The fragrance is beautifully rendered, a portrait of that hypnotic Sunday ambience, the diffusive slow-cooked fumes that radiate in mind and home. It opens on a dry, dazzling burst of spicy pink pepper and orange that segues into the complex and important heart of the recipe; a crumbled mix of sweet black pepper, nutmeg, elemi, cloves, saffron and cardamom. Despite the obvious spicy overtone to this section, the blending creates a very odd sensation on the nose of dried rubbed oregano, simmering amid the garlic and sweet tomatoes of the ragu sauce. I personally love the heady aromas of dried herbs – mint, dill, oregano, basil, thyme etc – they take on quite a different character to their more blatant fresh incarnations. There is a touch of woody darkness to desiccated herbs that appeals to me and it's this I can smell in the herbaceous aura of Ragù. The base is loaded with cypriol, woods, patchouli and the wonder of Cashmeran, a disturbing softener of edges, bringer of shimmering translucency.

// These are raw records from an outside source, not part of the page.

/-- These copies have been discarded between `s` and `t` (R16, R17, R103): each record joins the tail of the free copy list,
each frame loses the copy and its port, or goes with its last copy, and each is counted under STALE against its frame's
tenant. The freed cells are returned as in `base`. -/
def State.discarded (s t base : State) (tags : List Nat) : Prop :=
  (∀ j ∈ tags, t.copy j = none ∧ ∀ k, s.copy j = some k → ∀ f, s.frame k.frame = some f →
      t.frame k.frame =
        if 2 ≤ f.copyCount then
          some { f with copyCount := f.copyCount - 1, ports := f.ports.filter fun q => some q ≠ k.port }
        else none) ∧
    (∀ j, (∀ i ∈ tags, (s.copy i).map (fun k => k.frame) ≠ some j) → t.frame j = s.frame j) ∧
    (∀ c, t.cells.links.find c = if c ∈ tags.flatMap s.freedByTag then none else s.cells.links.find c) ∧
    (∀ m : Tenant, t.heldCells m = s.heldCells m - (tags.map (s.lastCells m)).sum) ∧
    t.admission.meters = s.admission.meters ∧
    Runs.toList t.cells.freeCopies = Runs.toList s.cells.freeCopies ++ tags ∧
    t.acct =
      (tags.foldl (fun a j =>
        match s.frameOf j with
        | some f => a.countDrop .stale f.tenant
        | none => a) s).acct ∧
    t.suppliesOf base

/-- The egress state of `p` behind a scan of 64 phases that has posted nothing and examined these classes (R98, R102). The
pointer is where the scan began; but where the discards have emptied the queues, a schedule still pending is adopted there
and the pointer stands as far on from phase 0 as phases were left (log entry 14). -/
def State.scannedThrough (s : State) (p : Port) (order : List Cls) : EgressPort :=
  if (s.egressPort p).pendingSched = true ∧ ∀ c : Cls, s.queue p c ≠ [] → c ∈ order then
    match (List.range 64).find? fun i =>
        decide ((s.egressPort p).phase + i < 64 ∧
          ∀ c : Cls, s.queue p c ≠ [] → c ∈ 0 :: s.classesAhead p (i + 1)) with
    | some i =>
      { s.egressPort p with
        schedule := s.scheduleProfile (s.portEntry p).schedProfile, pendingSched := false, phase := (64 - i) % 64 }
    | none => s.advanced p 64
  else s.advanced p 64

/-- Copy `tag`, of frame `f`, has been retired between `s` and `t`, and the count is as `counted` leaves it (R16). With the
frame's last copy the frame goes: its cells leave the link map and its tenant's held cell count falls (R17). What becomes of
the cells is said where this is used. -/
def State.lostCopy (s t : State) (tag : Nat) (k : Copy) (f : Frame) (counted : State) : Prop :=
  t.copy tag = none ∧
    t.frame k.frame =
      (if 2 ≤ f.copyCount then
        some { f with copyCount := f.copyCount - 1, ports := f.ports.filter fun q => some q ≠ k.port }
      else none) ∧
    (∀ c, t.cells.links.find c = if c ∈ s.freedBy k.frame f then none else s.cells.links.find c) ∧
    (∀ m : Tenant, t.heldCells m = s.heldCells m - if m = f.tenant ∧ f.copyCount < 2 then f.cellCount else 0) ∧
    Runs.toList t.cells.freeCopies = Runs.toList s.cells.freeCopies ++ [tag] ∧ t.acct = counted.acct

/-- A completion of `p` with a matching tag, brought by the write `g`, has freed the cells `freed` and has been reported to
the liveness monitor between `s` and `t` (R17, R110, R120, R123): the stall timer of a port that is UP restarts, or stops at
a posted count of 0; a port that is STALLED goes to TRIAL with its notices and recomputes (R116, R132); any other port
stands. -/
def State.completed (s t : State) (p : Port) (n : RingSlot) (g : Lanes) (freed : List Nat) : Prop :=
  t.livePort p =
      (match s.liveness p with
        | .up =>
          { s.livePort p with
            stall :=
              if ((s.egressPort p).slots.erase n).length = 0 then none
              else some (s.expiry (s.portEntry p).stall) }
        | .stalled => { s.livePort p with state := .trial, trial := some (s.expiry (s.portEntry p).trial) }
        | _ => s.livePort p) ∧
    (∀ q : Port, q ≠ p → t.livePort q = s.livePort q) ∧ s.groupsFollow t p ∧
    t.failover = { s.failover with groupStates := t.failover.groupStates, hold := t.failover.hold } ∧
    t.suppliesOf (s.settled freed) ∧ t.admission.meters = s.admission.meters ∧
    s.delivers t ((s.settled freed).noticed (s.liveAsks t p .completion)) [s.crossing (egressOffset p n) g] [] ∧
    s.sameOutside [.cells, .admission, .queues, .live, .failover, .acct, .notices, .bus] t

/-! ## Walks and resets -/

/-- The row that takes the next step of a walk of this kind (R136, R140). -/
def walkRow : WorkKind → Instr
  | .evacuate => .evacuationWalkStep
  | .drain => .drainWalkStep

/-- What a walk of `p` does with a copy it visits (R136, R137, R140): a direct copy is left in place by an evacuation and
retired under PORT_DOWN by a drain; a via-group copy is re-chosen, and retired under NO_PATH, left in place on `p` itself,
retired under MERGED on a port of its frame's set, or moved. -/
def State.treats (s : State) (kind : WorkKind) (p : Port) (k : Copy) (f : Frame) : Visit :=
  match k.via with
  | none => (match kind with | .evacuate => .stays | .drain => .retires .portDown)
  | some g =>
    match s.memberChoice g f.flowHash with
    | none => .retires .noPath
    | some q => if q = p then .stays else if q ∈ f.ports then .retires .merged else .moves q

/-- What a walk of `p` does with the copy of this tag; a tag without a record is passed over. -/
def State.treatsTag (s : State) (kind : WorkKind) (p : Port) (tag : Nat) : Visit :=
  match s.copy tag with
  | none => .stays
  | some k =>
    match s.frame k.frame with
    | none => .stays
    | some f => s.treats kind p k f

/-- The retirement of the copy of this tag is counted (R16). -/
def State.countTag (s a : State) (cause : RetireCause) (tag : Nat) : State :=
  match s.copy tag with
  | none => a
  | some k =>
    match s.frame k.frame with
    | none => a
    | some f => a.countRetired cause f k

/-- The egress state of a port whose queues a departure has emptied, or not: emptied, it adopts a pending schedule, with its
phase pointer at 0 (R98). -/
def State.adoptedIf (s : State) (p : Port) (emptied : Prop) [Decidable emptied] : EgressPort :=
  if (s.egressPort p).pendingSched = true ∧ emptied then
    { s.egressPort p with schedule := s.scheduleProfile (s.portEntry p).schedProfile, pendingSched := false, phase := 0 }
  else s.egressPort p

Ragù smells of cuisine and it doesn’t. It has enough olfactive triggers to provoke our memories to search for reference points. An extraordinary collision of mama, food and odour, exploring the pervasive linger of generational food preparation. The olfactive sleight of hand is admirable; the skin smells just edible enough without the scent becoming a crude parody of itself. There is great delicacy at work here, the notes combined with the finesse and finish of a recipe that has been handed down and made by a hundred hands on a hundred stoves.


It is without a doubt one of the most eccentric and arresting fragrances I have tried in years and I had to have a bottle for my collection. The square cut bottle is just lovely, topped off with a textured stone cap. The other three fragrances are just as fascinating; it was just that Ragù grabbed me and didn’t let go.

Hystera is a massive experience. The vanilla/labdanum pairing in the base is overwhelming, staining skin for hours. This enormous opaque womb of powdered, sweet protection veils the senses in heady drama. Hysteria is a complex and fraught word, weighted with etymological reference from hysterikos, Greek for of the womb. It is always been a slightly pejorative word, applied to women who can’t control their emotions. Symptoms of hysteria at one time were linked to the fluctuations of the menstrual cycle and irrational fear of feminine sexuality.

Gabriella has re-claimed this challenging word to represent her own perfumed experience of motherhood at an early age, when she struggled to reconcile the dichotomy of love and pain that childbirth brought about. Hystera is a whisper to a rising scream of aromatic oddness; sleepy sage and bergamot notes are bedded down in a distinctly off-tone iris, the colour of bandage. Then that crescendo of vanilla, powered by ghostly patchouli and the plasticised force of labdanum. It is a claustrophobic scent but also irrevocably beautiful, the vanilla ebbing and flowing like moody tides. In the image for Hystera, Gabriella is curled, foetus-like and naked in a fluttering amniotic bag, seemingly protected from the outside world, perhaps using scent as talisman. But the veil seems fragile and if it tears, the world will blind and burn. I loved the power of Hystera on my skin; it smelled magnificent as time amplified its expansive vanillic canvas.        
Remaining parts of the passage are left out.